··· Provided records ···
/-- SLOT_ARRIVAL of slot `n` on a link. Log: DEDUCED 65. -/
def execSlotArrival (l : Fin 22) (n : Nat) (a : Arrival) (s : State) : Result :=
  if ¬ s.fabUp ∨ (s.plan n).closed.contains l.val ∨ (s.incoming n l).isSome then .next s
  else if optical l then .next (s.arriveOptical l n a)
  else .next (s.arriveCopper l n a)

/-- PHASE_CACHE_INVALID: sender `j` of a port has failed framing in 4 claims in a row (R153). -/
def execPhaseCacheInvalid (p : Fin 16) (j : Fin 32) (s : State) : Result :=
  if ¬ s.fabUp ∨ (s.pair p j).fails < 4 ∨ ¬ s.on (OPE.P_PC.VALID p j) then .next s
  else .next ((s.wr (OPE.P_PC.VALID p j) 0).raise (OPE.EVENT.PC_INVALID (p.val / 4)))

/-! ### HEADER_DECODE -/

/-- The link towards a bench position (R282). Log: DEDUCED 62. -/
def State.route (s : State) (d : Nat) : Nat :=
  if d < 64 then s.rd (CU.ROUTE.E (d / 8) (d % 8)) else if d < 68 then s.rd (CU.ROUTE8.E (d - 64)) else 15

/-- A TRANSIT stream begins to leave on link `k` (R129, R284). Log: DEDUCED 62. -/
def State.forward (s : State) (n l k : Nat) (x : Incoming) (h : Option Header) : State × Incoming :=
  let src := l - 16
  if (s.plan n).txOf (16 + k) ≠ .forward l ∨ (s.plan n).cut.contains (16 + k) then (s, { x with ended := true })
  else if ¬ s.cuUp k ∨ s.cuOff k then (s.bump (CU.COUNTS.FWD_LOST src), { x with ended := true })
  else
    let y : Sent := { slot := n, ring := 15, head := h, payload := [], hops := x.hops + 1 }
    let s := { s with book := { s.book with sent := Tbl.set s.book.sent (16 + k) y } }
    let idle := match h with | some h => h.idle | none => false
    (if idle then s else s.bump (CU.COUNTS.TRANSIT_FWD src), x)

/-- The header codeword is uncorrectable: the operation fails (R121, R129, R371). Log: DEDUCED 62. -/
def State.headerBad (s : State) (n l : Nat) (x : Incoming) : State :=
  match x.act with
  | .take r _ => ((s.takeFail r).claimOver n l).setIncoming n l { x with ended := true }
  | .fell f _ => s.fellHeader f n l x none
  | .transit k =>
    let r := if 3 ≤ x.hops then
        ((s.bump (CU.COUNTS.MISROUTE (l - 16))).raise (CU.EVENT.MISROUTE (l - 16)), { x with ended := true })
      else s.forward n l k x none
    (r.1.claimOver n l).setIncoming n l r.2
  | _ => (s.claimOver n l).setIncoming n l { x with ended := true }

/-- A slot that is dropped (R121). -/
def State.dropSlot (s : State) (n l : Nat) (x : Incoming) : State :=
  ((s.rxDrop l).claimLost n l x.act).setIncoming n l { x with ended := true }

/-- The source checks (R30, R123): a router index's port and node, or the own bench. -/
def State.sourceOk (s : State) (l : Nat) (x : Incoming) (h : Header) : Bool :=
  if optical l then s.site l x.act.peer == some ⟨h.port, h.src⟩ else h.src / 128 == s.bench

/-- The seam word and the echo of an accepted slot taken (R51, R159, R272). -/
def State.headerNews (s : State) (l : Nat) (x : Incoming) (h : Header) (delay : Int) : State :=
  if optical l then
    let j := x.act.peer
    let s := s.seamReceived (seamOptical l j) (SeamWord.ofBits h.seam) delay
    if h.qvalid then
      let y := s.pair l j
      let s := s.setPair l j { y with echoAt := some (frameOf s.now) }
      (s.wr (OPE.P_QUAL.QTX l j) h.qecho).wr (OPE.P_QUAL.TX_VALID l j) 1
    else s
  else if h.src = s.rd (CU.PEER_ID.NODE (l - 16)) ∧ x.hops = 0 then
    s.seamReceived (seamCopper (l - 16)) (SeamWord.ofBits h.seam) delay
  else s

/-- Is a ring held as with ENTRIES = 0 by a register fault (R480)? -/
def State.ringHeld (s : State) (r : Nat) : Bool :=
  s.heldBy fun o i => i == r && decide (0xA40004 ≤ o) && decide (o < 0xA40030)

/-- A TAKE slot's entry (R124, R365, R366). -/
def State.takeHeader (s : State) (l r : Nat) (x : Incoming) (h : Header) : State × Incoming :=
  let en := if s.ringHeld r then 0 else s.rd (MEM.RING_CFG.ENTRIES r)
  if en = 0 ∨ s.rd (MEM.RING_CFG.SLOT64 r) * 64 < h.len then
    (((s.rxDrop l).bump (MEM.RING_COUNTS.DROPPED r)).takeFail r, { x with ended := true })
  else
    let g := s.ring r
    let used := (Tbl.look g.entries g.pos).isSome
    let s := if used then
      ((s.bump (MEM.RING_COUNTS.OVERRUNS r)).setFlag (MEM.RING_STAT.OVR r)).raise MEM.EVENT.RING_OVR else s
    let s := s.setRing r { g with entries := Tbl.del g.entries g.pos, pos := (g.pos + 1) % en, gen := g.gen + 1 }
    (s, { x with target := g.pos, gen := g.gen + 1 })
···
What you need to do: Take the lines above from the first through the one containing "if (s.plan n).txOf" and reproduce them exactly; include nothing else.

Your response:
/-- SLOT_ARRIVAL of slot `n` on a link. Log: DEDUCED 65. -/
def execSlotArrival (l : Fin 22) (n : Nat) (a : Arrival) (s : State) : Result :=
  if ¬ s.fabUp ∨ (s.plan n).closed.contains l.val ∨ (s.incoming n l).isSome then .next s
  else if optical l then .next (s.arriveOptical l n a)
  else .next (s.arriveCopper l n a)

/-- PHASE_CACHE_INVALID: sender `j` of a port has failed framing in 4 claims in a row (R153). -/
def execPhaseCacheInvalid (p : Fin 16) (j : Fin 32) (s : State) : Result :=
  if ¬ s.fabUp ∨ (s.pair p j).fails < 4 ∨ ¬ s.on (OPE.P_PC.VALID p j) then .next s
  else .next ((s.wr (OPE.P_PC.VALID p j) 0).raise (OPE.EVENT.PC_INVALID (p.val / 4)))

/-! ### HEADER_DECODE -/

/-- The link towards a bench position (R282). Log: DEDUCED 62. -/
def State.route (s : State) (d : Nat) : Nat :=
  if d < 64 then s.rd (CU.ROUTE.E (d / 8) (d % 8)) else if d < 68 then s.rd (CU.ROUTE8.E (d - 64)) else 15

/-- A TRANSIT stream begins to leave on link `k` (R129, R284). Log: DEDUCED 62. -/
def State.forward (s : State) (n l k : Nat) (x : Incoming) (h : Option Header) : State × Incoming :=
  let src := l - 16
  if (s.plan n).txOf (16 + k) ≠ .forward l ∨ (s.plan n).cut.contains (16 + k) then (s, { x with ended := true })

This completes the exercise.